В феврале 1966 года Синявского и Даниэля судили по обвинению в «антисоветской агитации и пропаганде». Эренбургу, среди прочих общественных фигур, предложили подписать ходатайство о прекращении этого дела, но он заколебался, не желая протестовать, раз процесс еще не начался. Он как раз собирался во Францию и боялся, что если подаст голос, в разрешении на выезд будет отказано. Виктория Швейцер, приятельница Синявского, явившаяся к Эренбургу с просьбой подписать письмо, знала о существовании в его жизни Лизлотты Мэр, и понимала, что «это была его единственная радость». Правда, Эренбург пообещал сделать что-нибудь в помощь обвиняемым в Париже. Но, к разочарованию Швейцер, никаких публичных шагов предпринять не смог. Даже после вынесения приговора Эренбург отказался подписать письмо[961].

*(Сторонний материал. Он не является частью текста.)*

theorem steady_placePage {s t : State} {seq kind who tag : Nat} {bs : List Byte} {a : Madr} (h : placePage s seq kind who tag bs = some (t, a)) :
    steady t = steady s := by
  unfold placePage placeRun at h
  dsimp only at h
  split at h
  · rename_i hrun
    split at hrun
    · cases h
      exact (congrArg (fun z => steady z.1) (Option.some.inj hrun)).symm.trans (steady_placeMany ..)
    · cases hrun
  · cases h

theorem steady_skipBay (s : State) (seq who bay n : Nat) : steady (skipBay s seq who bay n) = steady s := by
  induction n generalizing s with
  | zero => rfl
  | succ n ih =>
    rw [skipBay]
    split
    · split
      · rfl
      · split
        · rfl
        · split
          · rfl
          · rw [ih]
            split
            · rw [steady_programParity, steady_updRow, steady_writePage]
            · rw [steady_updRow, steady_writePage]
    · rfl

/-- The set that takes a record, with a covered row for it, at the beginning of a page. -/
def coveredFor (s : State) (o : OpenSet) : State :=
  alignPage (updOpen s o.seq (fun x => if x.nextRow < x.limitRow then x else { x with limitRow := x.nextRow + 2 })) o.seq 1

theorem steady_coveredFor (s : State) (o : OpenSet) : steady (coveredFor s o) = steady s := (steady_alignPage ..).trans (steady_updOpen ..)

theorem cad_coveredFor (s : State) (o : OpenSet) : (coveredFor s o).cad = s.cad := cad_of_rest (rest_alignPage (L := but .cad) rfl ..) rfl

/-- A record whose two copies find their pages. -/
structure CopiesPlaced (s : State) (o : OpenSet) (es : List SjEntry) (t2 t3 : State) (a b : Madr) : Prop where
  first : placePage (coveredFor s o) o.seq 6 1 s.media.sjSeq (stripeBytes s.media.sjSeq s.cad.aet 0 es) = some (t2, a)
  second : placePage (skipBay t2 o.seq 1 a.bay 4096) o.seq 6 1 s.media.sjSeq (stripeBytes s.media.sjSeq s.cad.aet 1 es) = some (t3, b)

section CopiesPlaced

variable {s t2 t3 : State} {o : OpenSet} {es : List SjEntry} {a b : Madr} (h : CopiesPlaced s o es t2 t3 a b)
include h

theorem CopiesPlaced.steady_first : steady (skipBay t2 o.seq 1 a.bay 4096) = steady s :=
  (steady_skipBay ..).trans ((steady_placePage h.first).trans (steady_coveredFor s o))

theorem CopiesPlaced.cad_first : (skipBay t2 o.seq 1 a.bay 4096).cad = s.cad :=
  (cad_of_rest (rest_skipBay (L := but .cad) rfl ..) rfl).trans
    ((cad_of_rest (rest_placePage_eq (L := but .cad) rfl _ _ _ _ _ _ h.first) rfl).trans (cad_coveredFor s o))

theorem CopiesPlaced.sjSeq_second : t3.media.sjSeq = s.media.sjSeq :=
  field_of_steady ((steady_placePage h.second).trans h.steady_first) Media.sjSeq

end CopiesPlaced

/-- A record placed counts as the newest one, and waits to become cover (R341, R343). -/
theorem media_makeStripeRecord {s t2 t3 : State} {o : OpenSet} {a b : Madr} (h : CopiesPlaced s o (sjEntries s) t2 t3 a b) :
    ∃ w, w.copyA = a ∧ w.copyB = b ∧ w.entries = sjEntries s ∧ (makeStripeRecord s o).media =
      { t3.media with
        sjSeq := t3.media.sjSeq + 1, sj := sjEntries s, sjBays := BitVec.ofNat 16 (2 ^ a.bay ||| 2 ^ b.bay)
        sjWait := t3.media.sjWait ++ [w], sjDue := false } := by
  have hframe : (mirrorFrame t3 (.frontier (sjEntries s))).media = t3.media := media_of_rest (rest_mirrorFrame (L := but .media) rfl ..) rfl
  have hseq1 : (coveredFor s o).media.sjSeq = s.media.sjSeq := field_of_steady (steady_coveredFor s o) Media.sjSeq
  have hseq2 : (skipBay t2 o.seq 1 a.bay 4096).media.sjSeq = s.media.sjSeq := field_of_steady h.steady_first Media.sjSeq
  have hfirst := h.first
  have hsecond := h.second
  rw [← hseq1, ← cad_coveredFor s o] at hfirst
  rw [← hseq2, ← h.cad_first] at hsecond
  unfold coveredFor at hfirst
  refine ⟨⟨a, b, if mirroring t3 then some t3.twin.txSeq else none, sjEntries s⟩, rfl, rfl, rfl, ?_⟩
  simp only [makeStripeRecord, hfirst, hsecond, updMedia_media, hframe]

theorem stripeRecord_made {s t2 t3 : State} {o : OpenSet} {a b : Madr} (hstop : s.jrnl.stopFrom = none) (htarget : sjTarget s = some o)
    (hdue : recordDue s = true) (h : CopiesPlaced s o (sjEntries s) t2 t3 a b) :
    ∃ t, exec .stripeJournalRecord s = .next t ∧ t.media.sjSeq = s.media.sjSeq + 1 ∧ t.media.sj = sjEntries s ∧ t.media.sjDue = false ∧
      ∃ w ∈ t.media.sjWait, w.copyA = a ∧ w.copyB = b ∧ w.entries = sjEntries s := by
  have hexec : exec .stripeJournalRecord s = execStripeJournalRecord s := rfl
  simp only [execStripeJournalRecord, htarget, hstop, hdue] at hexec
  obtain ⟨w, hA, hB, hentries, hmedia⟩ := media_makeStripeRecord h
  have hfull := steady_settleFull (makeStripeRecord s o)
  have hseq := field_of_steady hfull Media.sjSeq
  have hsj := field_of_steady hfull Media.sj
  have hdone := field_of_steady hfull Media.sjDue
  have hwait := field_of_steady hfull Media.sjWait
  rw [hmedia] at hseq hsj hdone hwait
  exact ⟨_, hexec, hseq.trans (by rw [h.sjSeq_second]), hsj, hdone, w, hwait ▸ List.mem_append_right _ (List.mem_singleton_self _), hA, hB, hentries⟩

/-! ## Descriptors rewritten (R239) -/

theorem setCopy_bay (copy seq : Nat) (frames : List (List Byte)) (b : Bay) : (setCopy copy seq frames b).bay = b.bay := by
  unfold setCopy
  split <;> rfl

theorem setCopy_first (seq : Nat) (frames : List (List Byte)) (b : Bay) : setCopy 0 seq frames b = { b with seqA := seq, copyA := frames } := rfl

theorem setCopy_second {copy : Nat} (h : copy ≠ 0) (seq : Nat) (frames : List (List Byte)) (b : Bay) :
    setCopy copy seq frames b = { b with seqB := seq, copyB := frames } := by simp [setCopy, h]

theorem bayOf_issueRewrite (s : State) (bay n : Nat) : bayOf (issueRewrite s bay) n = bayOf s n := by
  unfold issueRewrite
  split
  · rfl
  · split
    · exact bayOf_congr (field_of_steady (steady_issueOp ..) Media.bays) n
    · rfl

/-- A copy whose rewrite begins is readable no more, and the rewrite stands at its first operation. -/
theorem bayOf_beginCopy {s : State} {b x : Bay} (hx : bayOf s b.bay = some x) (copy seq : Nat) (second : Bool) :
    ∃ w, bayOf (beginCopy s b copy seq second) b.bay = some { setCopy copy 0 [] x with rewrite := some w } ∧
      w.copy = copy ∧ w.second = second ∧ w.seq = seq ∧ w.step = 0 := by
  refine ⟨⟨copy, second, seq, 0, copyFrames s { b with imageId := s.kf.run.imageId } copy seq (bayHighSeq s b.bay)⟩, ?_, rfl, rfl, rfl, rfl⟩
  rw [beginCopy, bayOf_issueRewrite]
  exact bayOf_updBay (f := fun x => { setCopy copy 0 [] x with rewrite := some _ }) hx (setCopy_bay copy 0 [])

section Rewrite

variable {s : State} {b : Bay} (hb : bayOf s b.bay = some b) (hmay : mayRewrite s b = true)
include hb hmay

theorem rewrite_begins (hnone : b.rewrite = none) (hdue : rewriteDue s b = true) (readBack : List (List Byte)) :
    ∃ t x w, exec (.descriptorRewrite b.bay readBack) s = .next t ∧ bayOf t b.bay = some x ∧ x.rewrite = some w ∧ w.second = false ∧ w.step = 0 ∧
      w.seq = Nat.max b.seqA b.seqB + 1 ∧ (b.seqA ≤ b.seqB → w.copy = 0 ∧ x.seqA = 0 ∧ x.copyA = [] ∧ x.seqB = b.seqB) ∧
      (b.seqB < b.seqA → w.copy = 1 ∧ x.seqB = 0 ∧ x.copyB = [] ∧ x.seqA = b.seqA) := by
  have hexec : exec (.descriptorRewrite b.bay readBack) s = execDescriptorRewrite b.bay readBack s := rfl
  simp only [execDescriptorRewrite, hb, hmay, hnone, hdue] at hexec
  obtain ⟨w, hw, hcopy, hsecond, hseq, hstep⟩ := bayOf_beginCopy hb (if b.seqA ≤ b.seqB then 0 else 1) (Nat.max b.seqA b.seqB + 1) false
  refine ⟨_, _, w, hexec, hw, rfl, hsecond, hstep, hseq, fun hle => ?_, fun hlt => ?_⟩
  · rw [if_pos hle] at hcopy
    rw [if_pos hle, setCopy_first]
    exact ⟨hcopy, rfl, rfl, rfl⟩
  · rw [if_neg (Nat.not_le.mpr hlt)] at hcopy
    rw [if_neg (Nat.not_le.mpr hlt), setCopy_second Nat.one_ne_zero]
    exact ⟨hcopy, rfl, rfl, rfl⟩

variable {r : Rewrite} {readBack : List (List Byte)} (hr : b.rewrite = some r) (hended : rewriteOp s b r = none)
include hr hended

theorem exec_rewrite_good (hgood : readBackGood r readBack = true) : exec (.descriptorRewrite b.bay readBack) s = .next (standCopy s b r) := by
  have hexec : exec (.descriptorRewrite b.bay readBack) s = execDescriptorRewrite b.bay readBack s := rfl
  simpa [execDescriptorRewrite, hb, hmay, hr, hended, hgood] using hexec

theorem rewrite_first_stands (hgood : readBackGood r readBack = true) (hfirst : r.second = false) :
    ∃ t x w, exec (.descriptorRewrite b.bay readBack) s = .next t ∧ bayOf t b.bay = some x ∧ x.rewrite = some w ∧ w.second = true ∧
      w.copy = 1 - r.copy ∧ w.seq = r.seq ∧ (r.copy = 0 → x.seqA = r.seq ∧ x.copyA = r.frames) := by
  have hstands := bayOf_updBay (f := setCopy r.copy r.seq r.frames) hb (setCopy_bay _ _ _)
  have hexec := exec_rewrite_good hb hmay hr hended hgood
  simp only [standCopy, hfirst, hstands, Bool.not_false, if_true] at hexec
  have hbay := setCopy_bay r.copy r.seq r.frames b
  obtain ⟨w, hw, hcopy, hsecond, hseq, -⟩ := bayOf_beginCopy (b := setCopy r.copy r.seq r.frames b) (by rw [hbay]; exact hstands) (1 - r.copy) r.seq true
  rw [hbay] at hw
  refine ⟨_, _, w, hexec, hw, rfl, hsecond, hcopy, hseq, fun hzero => ?_⟩
  rw [hzero, setCopy_first, setCopy_second (by decide)]
  exact ⟨rfl, rfl⟩

theorem rewrite_second_stands (hgood : readBackGood r readBack = true) (hsecond : r.second = true) :
    ∃ t x, exec (.descriptorRewrite b.bay readBack) s = .next t ∧ bayOf t b.bay = some x ∧ x.rewrite = none ∧ x.lastBlockSeq = bayHighSeq s b.bay ∧
      (r.copy = 0 → x.seqA = r.seq ∧ x.copyA = r.frames) ∧ (r.copy ≠ 0 → x.seqB = r.seq ∧ x.copyB = r.frames) := by
  have hstands := bayOf_updBay (f := setCopy r.copy r.seq r.frames) hb (setCopy_bay _ _ _)
  have hexec := exec_rewrite_good hb hmay hr hended hgood
  simp only [standCopy, hsecond, Bool.not_true, Bool.false_eq_true, if_false] at hexec
  refine ⟨_, _, hexec, bayOf_updBay hstands fun _ => rfl, rfl, rfl, fun hzero => ?_, fun hne => ?_⟩
  · rw [hzero, setCopy_first]
    exact ⟨rfl, rfl⟩
  · rw [setCopy_second hne]
    exact ⟨rfl, rfl⟩

theorem rewrite_abandoned (hbad : readBackGood r readBack = false) :
    ∃ t, exec (.descriptorRewrite b.bay readBack) s = .next t ∧ bayOf t b.bay = some { b with rewrite := none } := by
  have hexec : exec (.descriptorRewrite b.bay readBack) s = execDescriptorRewrite b.bay readBack s := rfl
  simp only [execDescriptorRewrite, hb, hmay, hr, hended, hbad] at hexec
  exact ⟨_, hexec, bayOf_updBay hb fun _ => rfl⟩

end Rewrite

/-! ## Member failures (R346, R366) -/

theorem exec_memberFailure {s : State} {n : Nat} {b : Bay} (hb : bayOf s n = some b) (hm : b.st = .member ∨ b.st = .evacuating) :
    exec (.memberFailure n none) s = settled (recomputeHorizon (bayFail s n)) ∧
      ∀ d, b.dies.contains d = true → exec (.memberFailure n (some d)) s = settled (dieFail s ⟨n, d / 32, d % 32⟩) := by
  have hmember : (b.st != .member && b.st != .evacuating) = false := by rcases hm with h | h <;> simp [h]
  have hexec : ∀ die, exec (.memberFailure n die) s = execMemberFailure n die s := fun _ => rfl
  refine ⟨?_, fun d hd => ?_⟩
  · rw [hexec]; simp [execMemberFailure, hb, hmember]
  · rw [hexec]
    simp only [execMemberFailure, hb, hmember, hd, Bool.false_eq_true, if_false, if_true]

theorem bay_member_fails {s : State} {n : Nat} {b : Bay} (hb : bayOf s n = some b) (hm : b.st = .member ∨ b.st = .evacuating) :
    ∃ t x, exec (.memberFailure n none) s = .next t ∧ bayOf t n = some x ∧ x.st = .failed ∧ x.connected = false ∧ x.pwrEn = false ∧
      ∃ f ∈ t.media.fails, f.bay = n ∧ f.die = none := by
  obtain ⟨y, hy, hfailed, ⟨hc, hpw, -⟩, -, -⟩ := bayOf_bayFail hb
  obtain ⟨z, hz, hsame⟩ := bayOf_recomputeHorizon hy
  obtain ⟨f, hf, hrecord⟩ := fails_bayFail hb hm
  refine ⟨_, z, (exec_memberFailure hb hm).1, next_settled hz, (field_of_shareless hsame Bay.st).trans hfailed,
    (field_of_shareless hsame Bay.connected).trans hc, (field_of_shareless hsame Bay.pwrEn).trans hpw, f, ?_, hrecord⟩
  rw [endCycle_media, fails_of_seats (seats_recomputeHorizon (bayFail s n))]
  exact hf

/-- A bay that fails keeps the list of its failed dies. -/
theorem failedDies_bayFail {s : State} {n : Nat} {x : Bay} (hx : bayOf s n = some x) :
    ∃ y, bayOf (bayFail s n) n = some y ∧ y.failedDies = x.failedDies := by
  have hrecord : bayOf (if x.st == .member || x.st == .evacuating then recordFail s n none else s) n = some x := by
    split
    · rw [bayOf_recordFail, hx]
    · exact hx
  obtain ⟨a, hfailed⟩ := bayOf_setBaySt (bayOf_updBay (f := powerOff) (bayOf_stopBayDies hrecord) fun _ => rfl) .failed
  obtain ⟨y, hy, hsame⟩ := bayOf_of_seats (seats_bayFail hx) hfailed
  exact ⟨y, hy, field_of_shareless hsame Bay.failedDies⟩

/-- A die that runs nothing any more, no operation of its own waiting for a draw. -/
def dieStopped (s : State) (d : DieId) : State :=
  updMedia (updDie s d failDie) (fun m => { m with undrawn := m.undrawn.filter (fun o => dieOf o.page != d) })

theorem bays_dieStopped (s : State) (d : DieId) : (dieStopped s d).media.bays = s.media.bays := rfl

/-- A die's failure recorded and the room it takes settled, before its consequences for the bay and the open sets. -/
def dieLost (s : State) (d : DieId) (x : Bay) : State :=
  settleLoss (updBay (dieStopped (if x.st == .member || x.st == .evacuating then recordFail s d.bay (some (dieNum d)) else s) d) d.bay
    (fun y => { y with failedDies := y.failedDies ++ [dieNum d], rewrite := none }))

theorem dieFail_eq {s : State} {d : DieId} {x : Bay} (hx : bayOf s d.bay = some x) (hnew : x.failedDies.contains (dieNum d) = false) :
    dieFail s d = if x.dies.length < 2 * (x.failedDies.length + 1) then bayFail (dieLost s d x) d.bay
      else if x.st == .member || x.st == .evacuating then afterMemberFail (dieLost s d x) else dieLost s d x := by
  simp only [dieFail, hx, hnew]
  rfl

theorem failedDies_dieLost {s : State} {d : DieId} {x : Bay} (hx : bayOf s d.bay = some x) :
    ∃ y, bayOf (dieLost s d x) d.bay = some y ∧ y.failedDies = x.failedDies ++ [dieNum d] := by
  have hrecord : bayOf (if x.st == .member || x.st == .evacuating then recordFail s d.bay (some (dieNum d)) else s) d.bay = some x := by
    split
    · rw [bayOf_recordFail, hx]
    · exact hx
  obtain ⟨y, hy, hsame⟩ := bayOf_of_seats (seats_settleLoss _)
    (bayOf_updBay (f := fun y => { y with failedDies := y.failedDies ++ [dieNum d], rewrite := none })
      ((bayOf_congr (bays_dieStopped _ d) d.bay).trans hrecord) fun _ => rfl)
  exact ⟨y, hy, field_of_shareless hsame Bay.failedDies⟩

В итоге он все же подписал одно из самых существенных обращений. Сразу после суда Виктория Швейцер набросала ходатайство об освобождении обвиняемых «под поручительство» литературного сообщества, распространив его среди московских писателей. Эренбург был в тревоге: из-за его прежних колебаний его могли обойти, не предложив подписаться под письмом, а он не хотел прослыть трусом и человеком, равнодушным к судьбе коллег по цеху. Когда Раиса Орлова, известный критик и жена Льва Копелева, пришла к нему за подписью, он немедленно присоединил свое имя к другим[962].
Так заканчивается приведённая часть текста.